Linux (same as any UNIX) presents a file system namespace with reference counting and atomic operations so you can do this stuff without any race conditions or windows at all. Behold; I have nothing up my sleeves:

ln foo foo.bak
Creates a new link to the same file as foo does: both foo and foo.bak now refer to exactly the same underlying file.
cp foo newfoo
Create a copy newfoo which you then edit, change, modify and do whatever you want to in order to prepare your new version.
mv newfoo foo
Atomically replaces the directory entry foo: before the command (specifically: before the system call "rename" that mv does for you), opening "foo" refers to the old file; after it, opening "foo" refers to the new file. At no time is there a window where no file named "foo" exists and at no time is there a window where both exist or get mixed up in any way.

Processes which already have the old foo open continue happily onwards with the old underlying file: they have reference counts on the file in the same way that the directory entries do and they can modify the underlying file however they like.

That initial "ln foo foo.bak" you did also means you can access the old file under the name "foo.bak". Note that creating that foo.bak link is not a necessary part of letting those existing processes continue to access the file. If you don't create that extra foo.bak link, those processes still have a reference count on the underlying file and can access/modify/map it. The only difference is that there is no longer any name in the filesystem by which that file can be newly opened.

However, creating that hard link is useful so that you still have a name for that old file (in case your new one turns out not to have been such a good idea after all). It also saves taking a complete new copy which would have meant that you'd have had three copies of the data at one point (old one, backup of old one, new one) which might be inconvenient with big files.

Note that foo.bak is a link to a completely different file--let's call it "inode 1234" just to be more concrete and to separate out the idea of "filename" from "underlying file/inode." (Even if you're using some modern filesystem that doesn't think of itself as really using inodes, it's got to pretend it does from the point of view of these operations.) Then you start with a directory entry "foo -> 1234," do a "ln foo foo.bak" which adds an entry "foo.bak -> 1234" and then do "mv newfoo foo" which atomically replaces the "foo -> 1234" entry with "foo -> 5678" (whereas before there had been "newfoo -> 5678"). If you follow all the links, it all works out nicely.

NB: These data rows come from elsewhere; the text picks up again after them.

theorem Instr.Regular.read {g : Byte → Cpu → Cpu} (hg : ∀ v, Cpu.Ordinary (g v))
    (hr : ∀ s, exec i s = .next (readOp m c w g s)) (hc : ∀ p, costOf p i = c) : Instr.Regular i :=
  .of_operation (.read hg) hr hc

theorem Instr.Regular.write {g : Cpu → Byte} (hg : ∀ irq nmi c, g (c.setLines irq nmi) = g c)
    (hr : ∀ s, exec i s = .next (writeOp m c w g s)) (hc : ∀ p, costOf p i = c) : Instr.Regular i :=
  .of_operation (.write hg) hr hc

theorem Instr.Regular.modify {f : Byte → Byte → Byte × Byte}
    (hr : ∀ s, exec i s = .next (modifyOp m c w f s)) (hc : ∀ p, costOf p i = c) : Instr.Regular i :=
  .of_operation (.modify f) hr hc

end

/-- Whatever the table marks undocumented is the no-operation of its ILLEGAL_TABLE entry (R300, R302). -/
theorem undocumented_regular {i : Instr} (h : (opRow i.opcode).documented = false) : Instr.Regular i := by
  obtain ⟨b1, b2, hi⟩ := i.exists_operands
  have hr := exec_undocumented h b1 b2
  rw [hi] at hr
  exact .undocumented hr fun p => by rw [costOf, h]; rfl

/-- BRK, in both readings of its opcode (R293, R294). -/
theorem brk_regular (sig : Byte) : Instr.Regular (.brk sig) where
  lines irq nmi s := by
    cases hmode : s.params.brkMode with
    | vector =>
      rw [exec_brk_vector hmode, exec_brk_vector (by exact hmode), prepare_withLines, Operation.takeException.lines]
      rfl
    | halt =>
      rw [exec_brk_halt hmode, exec_brk_halt (by exact hmode)]
      rfl
  cycles s t ht := by
    obtain rfl := execBrk_next ht
    exact (prepare_spends .implied ⟨2, 7, 0⟩ 0 s).trans (Operation.takeException.cycles _)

The guaranteed semantics of rename(2) are documented in SuSv2 at http://www.opengroup.org/onlinepubs/007908799/xsh/rename.html

One thing to note is that the Linux man page I have documents that there is allowed to be a window in which both "newfoo" and "foo" both refer to the same file (the file being renamed, i.e. the one with inode 5678 in the above example). I'm not quite sure how one could observe such an event (does it imply getdents(2) is allowed to return both the "newfoo -> 5678" entry and the "foo -> 5678" entry in the returned buffer of a single call?) since there is no way of issuing both opens "at the same time" in any observable way.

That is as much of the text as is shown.